------ Records provided
-- ==== Sys2Proof/Laws/PerInstr.lean ====
section
/-! SUPPORT. The per-command families. `PacketHead`: every packet begins with the 8 bits of a `cmd` and has at least the operand
fields of that `cmd`'s format (spec rules R91, R92, R95). -/

namespace Sys2Proof.Laws.PacketHead

open Sys2Proof.Machine

/-- Whatever the parameters, the packet of a command starts with its command word and holds its format's operand fields. -/
def Statement (i : Instr) : Prop :=
  ∀ cfg : Params, ∃ cmd fields, encode cfg i = byteToBits cmd ++ fields ∧ cfg.xlen * operandFields cmd ≤ fields.length

theorem dec2bin (value width : Nat) : Statement (.dec2bin value width) :=
  fun cfg => ⟨0x10, wordBits cfg value ++ wordBits cfg width, rfl, by simp [wordBits, operandFields, Nat.mul_two]⟩
theorem bin2dec : Statement .bin2dec := fun _ => ⟨0x11, [], by simp [encode, packC0], by simp [operandFields]⟩
theorem byte2bits (v : Nat) : Statement (.byte2bits v) := fun cfg => ⟨0x12, wordBits cfg v, rfl, by simp [wordBits, operandFields]⟩
theorem bits2byte : Statement .bits2byte := fun _ => ⟨0x13, [], by simp [encode, packC0], by simp [operandFields]⟩
theorem pages2bytes : Statement .pages2bytes := fun _ => ⟨0x14, [], by simp [encode, packC0], by simp [operandFields]⟩
theorem bin2str : Statement .bin2str := fun _ => ⟨0x15, [], by simp [encode, packC0], by simp [operandFields]⟩
theorem hdrGen : Statement .hdrGen := fun _ => ⟨0x20, [], by simp [encode, packC0], by simp [operandFields]⟩
theorem hdrParse : Statement .hdrParse := fun _ => ⟨0x21, [], by simp [encode, packC0], by simp [operandFields]⟩
theorem rasterCap (mode edge : Nat) : Statement (.rasterCap mode edge) :=
  fun cfg => ⟨0x30, wordBits cfg mode ++ wordBits cfg edge, rfl, by simp [wordBits, operandFields, Nat.mul_two]⟩
theorem rasterEnc (mode edge : Nat) : Statement (.rasterEnc mode edge) :=
  fun cfg => ⟨0x31, wordBits cfg mode ++ wordBits cfg edge, rfl, by simp [wordBits, operandFields, Nat.mul_two]⟩
theorem rasterDec (mode edge : Nat) : Statement (.rasterDec mode edge) :=
  fun cfg => ⟨0x32, wordBits cfg mode ++ wordBits cfg edge, rfl, by simp [wordBits, operandFields, Nat.mul_two]⟩
theorem chunkBpf : Statement .chunkBpf := fun _ => ⟨0x40, [], by simp [encode, packC0], by simp [operandFields]⟩
theorem chunkMaxblk (required : Nat) : Statement (.chunkMaxblk required) :=
  fun cfg => ⟨0x41, wordBits cfg required, rfl, by simp [wordBits, operandFields]⟩
theorem chunkDerive : Statement .chunkDerive := fun _ => ⟨0x42, [], by simp [encode, packC0], by simp [operandFields]⟩
theorem pageBuild : Statement .pageBuild := fun _ => ⟨0x43, [], by simp [encode, packC0], by simp [operandFields]⟩
theorem pageUnpack (i : Nat) : Statement (.pageUnpack i) := fun cfg => ⟨0x44, wordBits cfg i, rfl, by simp [wordBits, operandFields]⟩
theorem sesSet (f v : Nat) : Statement (.sesSet f v) :=
  fun cfg => ⟨0x50, wordBits cfg f ++ wordBits cfg v, rfl, by simp [wordBits, operandFields, Nat.mul_two]⟩
theorem sesSets (f : Nat) : Statement (.sesSets f) := fun cfg => ⟨0x51, wordBits cfg f, rfl, by simp [wordBits, operandFields]⟩
theorem sesGet (f : Nat) : Statement (.sesGet f) := fun cfg => ⟨0x52, wordBits cfg f, rfl, by simp [wordBits, operandFields]⟩
theorem sesGets (f : Nat) : Statement (.sesGets f) := fun cfg => ⟨0x53, wordBits cfg f, rfl, by simp [wordBits, operandFields]⟩
theorem ldBb (n : Nat) (bits : Bits) : Statement (.ldBb n bits) :=
  fun cfg => ⟨0x54, wordBits cfg n ++ bits, rfl, by simp [wordBits, operandFields]⟩
theorem stBb : Statement .stBb := fun _ => ⟨0x55, [], by simp [encode, packC0], by simp [operandFields]⟩
theorem ldYb (n : Nat) (bytes : Bytes) : Statement (.ldYb n bytes) :=
  fun cfg => ⟨0x56, wordBits cfg n ++ bytesToBits bytes, rfl, by simp [wordBits, operandFields]⟩
theorem stYb : Statement .stYb := fun _ => ⟨0x57, [], by simp [encode, packC0], by simp [operandFields]⟩
theorem ldPx (w h : Nat) (data : Bytes) : Statement (.ldPx w h data) :=
  fun cfg => ⟨0x58, wordBits cfg w ++ (wordBits cfg h ++ bytesToBits data), rfl, by simp [wordBits, operandFields]; omega⟩
theorem stPx : Statement .stPx := fun _ => ⟨0x59, [], by simp [encode, packC0], by simp [operandFields]⟩

end Sys2Proof.Laws.PacketHead
end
------------
* What the task asks *
Up to and including the last line of the listing above, copy exactly every line from the one that contains "theorem ldYb (n" onward; leave out all others.

* Exercise response *
theorem ldYb (n : Nat) (bytes : Bytes) : Statement (.ldYb n bytes) :=
  fun cfg => ⟨0x56, wordBits cfg n ++ bytesToBits bytes, rfl, by simp [wordBits, operandFields]⟩
theorem stYb : Statement .stYb := fun _ => ⟨0x57, [], by simp [encode, packC0], by simp [operandFields]⟩
theorem ldPx (w h : Nat) (data : Bytes) : Statement (.ldPx w h data) :=
  fun cfg => ⟨0x58, wordBits cfg w ++ (wordBits cfg h ++ bytesToBits data), rfl, by simp [wordBits, operandFields]; omega⟩
theorem stPx : Statement .stPx := fun _ => ⟨0x59, [], by simp [encode, packC0], by simp [operandFields]⟩

end Sys2Proof.Laws.PacketHead
end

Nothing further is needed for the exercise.